Task to carry out: Give back an exact copy of the lines below, from the first through the line with "f with recent"; please stop there.

Records shown:
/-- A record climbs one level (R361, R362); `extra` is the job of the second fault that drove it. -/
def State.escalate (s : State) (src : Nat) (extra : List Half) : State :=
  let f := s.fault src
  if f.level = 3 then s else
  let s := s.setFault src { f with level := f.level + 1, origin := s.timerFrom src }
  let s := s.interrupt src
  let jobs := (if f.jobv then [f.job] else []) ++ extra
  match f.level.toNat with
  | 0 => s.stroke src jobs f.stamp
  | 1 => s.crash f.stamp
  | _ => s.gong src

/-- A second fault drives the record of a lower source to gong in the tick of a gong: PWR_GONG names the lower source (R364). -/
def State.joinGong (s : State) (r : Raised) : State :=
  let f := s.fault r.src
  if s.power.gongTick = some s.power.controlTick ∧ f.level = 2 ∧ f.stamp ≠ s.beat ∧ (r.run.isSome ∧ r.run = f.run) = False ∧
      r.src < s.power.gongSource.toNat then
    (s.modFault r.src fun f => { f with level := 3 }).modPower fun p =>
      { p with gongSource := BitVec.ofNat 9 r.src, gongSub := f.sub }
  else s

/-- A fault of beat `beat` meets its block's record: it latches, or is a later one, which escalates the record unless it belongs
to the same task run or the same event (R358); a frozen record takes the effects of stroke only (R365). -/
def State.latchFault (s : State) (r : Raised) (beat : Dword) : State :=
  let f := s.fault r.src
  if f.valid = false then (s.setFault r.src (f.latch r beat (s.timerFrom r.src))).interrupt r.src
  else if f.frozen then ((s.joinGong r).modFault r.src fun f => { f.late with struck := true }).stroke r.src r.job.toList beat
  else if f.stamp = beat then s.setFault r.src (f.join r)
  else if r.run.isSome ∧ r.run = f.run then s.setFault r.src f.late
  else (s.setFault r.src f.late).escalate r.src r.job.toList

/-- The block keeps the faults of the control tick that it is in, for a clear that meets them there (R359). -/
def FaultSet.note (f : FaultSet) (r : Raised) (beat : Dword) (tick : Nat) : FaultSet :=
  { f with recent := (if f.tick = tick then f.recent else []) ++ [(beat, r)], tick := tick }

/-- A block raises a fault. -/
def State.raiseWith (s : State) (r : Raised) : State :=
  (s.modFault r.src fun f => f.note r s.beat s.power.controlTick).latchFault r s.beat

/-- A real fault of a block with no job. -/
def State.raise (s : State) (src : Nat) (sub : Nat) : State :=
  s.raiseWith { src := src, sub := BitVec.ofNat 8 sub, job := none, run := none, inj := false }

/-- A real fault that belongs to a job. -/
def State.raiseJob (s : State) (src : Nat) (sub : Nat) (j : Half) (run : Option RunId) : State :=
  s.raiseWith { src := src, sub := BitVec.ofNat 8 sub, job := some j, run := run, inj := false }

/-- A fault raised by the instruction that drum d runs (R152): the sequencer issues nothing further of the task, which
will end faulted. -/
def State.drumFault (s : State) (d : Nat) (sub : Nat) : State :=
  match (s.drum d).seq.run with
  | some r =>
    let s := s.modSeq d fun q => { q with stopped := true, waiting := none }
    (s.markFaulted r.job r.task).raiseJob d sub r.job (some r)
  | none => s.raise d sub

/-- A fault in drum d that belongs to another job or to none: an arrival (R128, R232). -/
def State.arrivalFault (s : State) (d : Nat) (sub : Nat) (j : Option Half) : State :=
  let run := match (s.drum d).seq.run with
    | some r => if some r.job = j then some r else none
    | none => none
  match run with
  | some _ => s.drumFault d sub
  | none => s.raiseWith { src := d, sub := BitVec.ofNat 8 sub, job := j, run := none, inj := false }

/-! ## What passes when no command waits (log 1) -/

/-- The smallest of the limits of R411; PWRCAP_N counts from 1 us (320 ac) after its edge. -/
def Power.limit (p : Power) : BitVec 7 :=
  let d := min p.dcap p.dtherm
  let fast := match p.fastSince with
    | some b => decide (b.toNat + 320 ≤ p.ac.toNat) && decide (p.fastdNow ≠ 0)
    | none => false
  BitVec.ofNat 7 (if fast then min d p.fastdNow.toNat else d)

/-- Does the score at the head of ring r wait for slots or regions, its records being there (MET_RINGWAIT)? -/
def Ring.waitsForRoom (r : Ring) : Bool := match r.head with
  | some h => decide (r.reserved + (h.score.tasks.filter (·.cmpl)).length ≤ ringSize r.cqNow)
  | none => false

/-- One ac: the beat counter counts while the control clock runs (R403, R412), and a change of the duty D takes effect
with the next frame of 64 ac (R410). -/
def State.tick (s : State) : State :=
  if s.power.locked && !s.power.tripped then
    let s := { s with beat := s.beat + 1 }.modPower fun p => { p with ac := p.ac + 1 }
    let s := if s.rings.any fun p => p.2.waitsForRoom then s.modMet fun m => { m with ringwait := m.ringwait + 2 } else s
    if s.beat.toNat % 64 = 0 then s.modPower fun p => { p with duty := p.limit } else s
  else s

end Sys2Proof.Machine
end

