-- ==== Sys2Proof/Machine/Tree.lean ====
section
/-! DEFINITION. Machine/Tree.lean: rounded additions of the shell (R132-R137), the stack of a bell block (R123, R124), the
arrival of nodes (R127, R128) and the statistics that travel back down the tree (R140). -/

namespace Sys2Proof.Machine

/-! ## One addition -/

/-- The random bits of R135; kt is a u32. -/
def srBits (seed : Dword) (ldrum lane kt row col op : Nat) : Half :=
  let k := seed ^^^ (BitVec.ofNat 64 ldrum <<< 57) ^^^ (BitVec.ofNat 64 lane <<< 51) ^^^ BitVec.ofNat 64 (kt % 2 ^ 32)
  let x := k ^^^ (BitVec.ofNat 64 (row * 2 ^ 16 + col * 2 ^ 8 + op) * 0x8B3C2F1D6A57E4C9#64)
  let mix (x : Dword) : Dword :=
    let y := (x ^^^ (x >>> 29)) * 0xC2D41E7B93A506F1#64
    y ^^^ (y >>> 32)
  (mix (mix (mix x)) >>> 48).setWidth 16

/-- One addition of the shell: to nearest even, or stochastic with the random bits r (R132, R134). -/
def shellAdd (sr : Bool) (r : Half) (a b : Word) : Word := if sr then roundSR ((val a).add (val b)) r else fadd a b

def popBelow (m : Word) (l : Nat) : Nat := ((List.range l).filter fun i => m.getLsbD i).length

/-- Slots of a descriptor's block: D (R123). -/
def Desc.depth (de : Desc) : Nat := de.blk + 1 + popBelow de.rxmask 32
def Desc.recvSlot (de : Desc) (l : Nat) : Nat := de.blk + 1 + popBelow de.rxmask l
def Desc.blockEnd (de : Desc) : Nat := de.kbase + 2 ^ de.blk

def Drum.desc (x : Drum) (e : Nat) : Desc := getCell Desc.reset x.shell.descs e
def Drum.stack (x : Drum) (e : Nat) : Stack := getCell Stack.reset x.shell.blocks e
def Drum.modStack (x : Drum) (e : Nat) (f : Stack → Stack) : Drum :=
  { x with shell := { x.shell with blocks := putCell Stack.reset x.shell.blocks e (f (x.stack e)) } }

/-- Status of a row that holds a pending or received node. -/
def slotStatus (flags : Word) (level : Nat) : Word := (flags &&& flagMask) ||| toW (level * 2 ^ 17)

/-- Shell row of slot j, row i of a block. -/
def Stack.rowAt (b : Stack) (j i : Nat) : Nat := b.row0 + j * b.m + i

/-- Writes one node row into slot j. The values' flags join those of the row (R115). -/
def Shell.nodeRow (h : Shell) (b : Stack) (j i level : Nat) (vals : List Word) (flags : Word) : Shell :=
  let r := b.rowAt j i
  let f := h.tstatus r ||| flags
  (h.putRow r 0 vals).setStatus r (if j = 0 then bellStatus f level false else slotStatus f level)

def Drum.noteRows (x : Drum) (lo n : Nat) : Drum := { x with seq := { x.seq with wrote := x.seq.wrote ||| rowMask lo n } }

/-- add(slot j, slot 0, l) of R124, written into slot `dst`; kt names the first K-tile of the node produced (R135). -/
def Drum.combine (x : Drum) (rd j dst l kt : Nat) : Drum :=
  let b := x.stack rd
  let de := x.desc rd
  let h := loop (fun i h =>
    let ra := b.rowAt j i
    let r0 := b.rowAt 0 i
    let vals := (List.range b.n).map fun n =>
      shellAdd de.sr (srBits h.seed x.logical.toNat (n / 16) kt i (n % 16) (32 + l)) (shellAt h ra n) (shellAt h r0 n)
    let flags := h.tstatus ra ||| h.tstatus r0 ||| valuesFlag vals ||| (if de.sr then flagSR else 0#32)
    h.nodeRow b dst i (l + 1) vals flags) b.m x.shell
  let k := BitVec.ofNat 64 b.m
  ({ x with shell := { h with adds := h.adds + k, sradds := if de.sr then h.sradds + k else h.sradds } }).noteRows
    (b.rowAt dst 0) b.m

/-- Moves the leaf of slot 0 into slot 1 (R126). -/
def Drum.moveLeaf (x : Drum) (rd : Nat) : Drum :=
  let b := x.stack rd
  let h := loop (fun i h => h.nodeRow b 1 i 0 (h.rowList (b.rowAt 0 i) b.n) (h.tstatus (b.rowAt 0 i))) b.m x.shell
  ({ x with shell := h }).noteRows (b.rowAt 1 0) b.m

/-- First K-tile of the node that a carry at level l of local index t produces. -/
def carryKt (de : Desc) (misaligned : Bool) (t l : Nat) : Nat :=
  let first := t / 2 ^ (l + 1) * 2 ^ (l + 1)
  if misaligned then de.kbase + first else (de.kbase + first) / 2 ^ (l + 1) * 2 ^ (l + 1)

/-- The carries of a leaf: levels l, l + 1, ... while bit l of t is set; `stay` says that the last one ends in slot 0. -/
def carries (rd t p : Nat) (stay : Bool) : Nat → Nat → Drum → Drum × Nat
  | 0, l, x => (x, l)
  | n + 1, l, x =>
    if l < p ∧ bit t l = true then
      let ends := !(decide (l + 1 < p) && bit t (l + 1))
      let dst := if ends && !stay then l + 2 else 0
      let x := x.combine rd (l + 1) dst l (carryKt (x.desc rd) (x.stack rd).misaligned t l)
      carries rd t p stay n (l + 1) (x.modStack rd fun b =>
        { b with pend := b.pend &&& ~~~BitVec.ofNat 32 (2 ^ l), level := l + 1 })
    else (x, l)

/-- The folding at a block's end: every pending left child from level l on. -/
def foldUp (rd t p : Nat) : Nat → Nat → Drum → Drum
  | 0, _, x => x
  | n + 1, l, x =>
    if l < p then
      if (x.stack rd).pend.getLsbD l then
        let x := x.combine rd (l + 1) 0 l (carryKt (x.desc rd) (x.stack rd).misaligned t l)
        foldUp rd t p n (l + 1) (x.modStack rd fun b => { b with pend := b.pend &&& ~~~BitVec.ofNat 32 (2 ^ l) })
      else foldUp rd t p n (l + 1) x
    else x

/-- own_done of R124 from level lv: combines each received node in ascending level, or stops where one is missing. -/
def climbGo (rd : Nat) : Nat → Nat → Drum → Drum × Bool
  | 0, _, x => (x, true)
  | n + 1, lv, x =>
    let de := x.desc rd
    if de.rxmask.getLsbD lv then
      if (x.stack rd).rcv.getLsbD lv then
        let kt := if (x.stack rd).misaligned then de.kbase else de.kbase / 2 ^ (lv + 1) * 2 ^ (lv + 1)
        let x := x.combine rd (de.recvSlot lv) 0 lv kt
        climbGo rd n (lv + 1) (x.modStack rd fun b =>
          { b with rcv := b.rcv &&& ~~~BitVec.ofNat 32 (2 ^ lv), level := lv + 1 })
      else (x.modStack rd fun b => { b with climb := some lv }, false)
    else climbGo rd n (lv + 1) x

Exercise response:
/-- A record climbs one level (R361, R362); `extra` is the job of the second fault that drove it. -/
def State.escalate (s : State) (src : Nat) (extra : List Half) : State :=
  let f := s.fault src
  if f.level = 3 then s else
  let s := s.setFault src { f with level := f.level + 1, origin := s.timerFrom src }
  let s := s.interrupt src
  let jobs := (if f.jobv then [f.job] else []) ++ extra
  match f.level.toNat with
  | 0 => s.stroke src jobs f.stamp
  | 1 => s.crash f.stamp
  | _ => s.gong src

/-- A second fault drives the record of a lower source to gong in the tick of a gong: PWR_GONG names the lower source (R364). -/
def State.joinGong (s : State) (r : Raised) : State :=
  let f := s.fault r.src
  if s.power.gongTick = some s.power.controlTick ∧ f.level = 2 ∧ f.stamp ≠ s.beat ∧ (r.run.isSome ∧ r.run = f.run) = False ∧
      r.src < s.power.gongSource.toNat then
    (s.modFault r.src fun f => { f with level := 3 }).modPower fun p =>
      { p with gongSource := BitVec.ofNat 9 r.src, gongSub := f.sub }
  else s

/-- A fault of beat `beat` meets its block's record: it latches, or is a later one, which escalates the record unless it belongs
to the same task run or the same event (R358); a frozen record takes the effects of stroke only (R365). -/
def State.latchFault (s : State) (r : Raised) (beat : Dword) : State :=
  let f := s.fault r.src
  if f.valid = false then (s.setFault r.src (f.latch r beat (s.timerFrom r.src))).interrupt r.src
  else if f.frozen then ((s.joinGong r).modFault r.src fun f => { f.late with struck := true }).stroke r.src r.job.toList beat
  else if f.stamp = beat then s.setFault r.src (f.join r)
  else if r.run.isSome ∧ r.run = f.run then s.setFault r.src f.late
  else (s.setFault r.src f.late).escalate r.src r.job.toList

/-- The block keeps the faults of the control tick that it is in, for a clear that meets them there (R359). -/
def FaultSet.note (f : FaultSet) (r : Raised) (beat : Dword) (tick : Nat) : FaultSet :=
  { f with recent := (if f.tick = tick then f.recent else []) ++ [(beat, r)], tick := tick }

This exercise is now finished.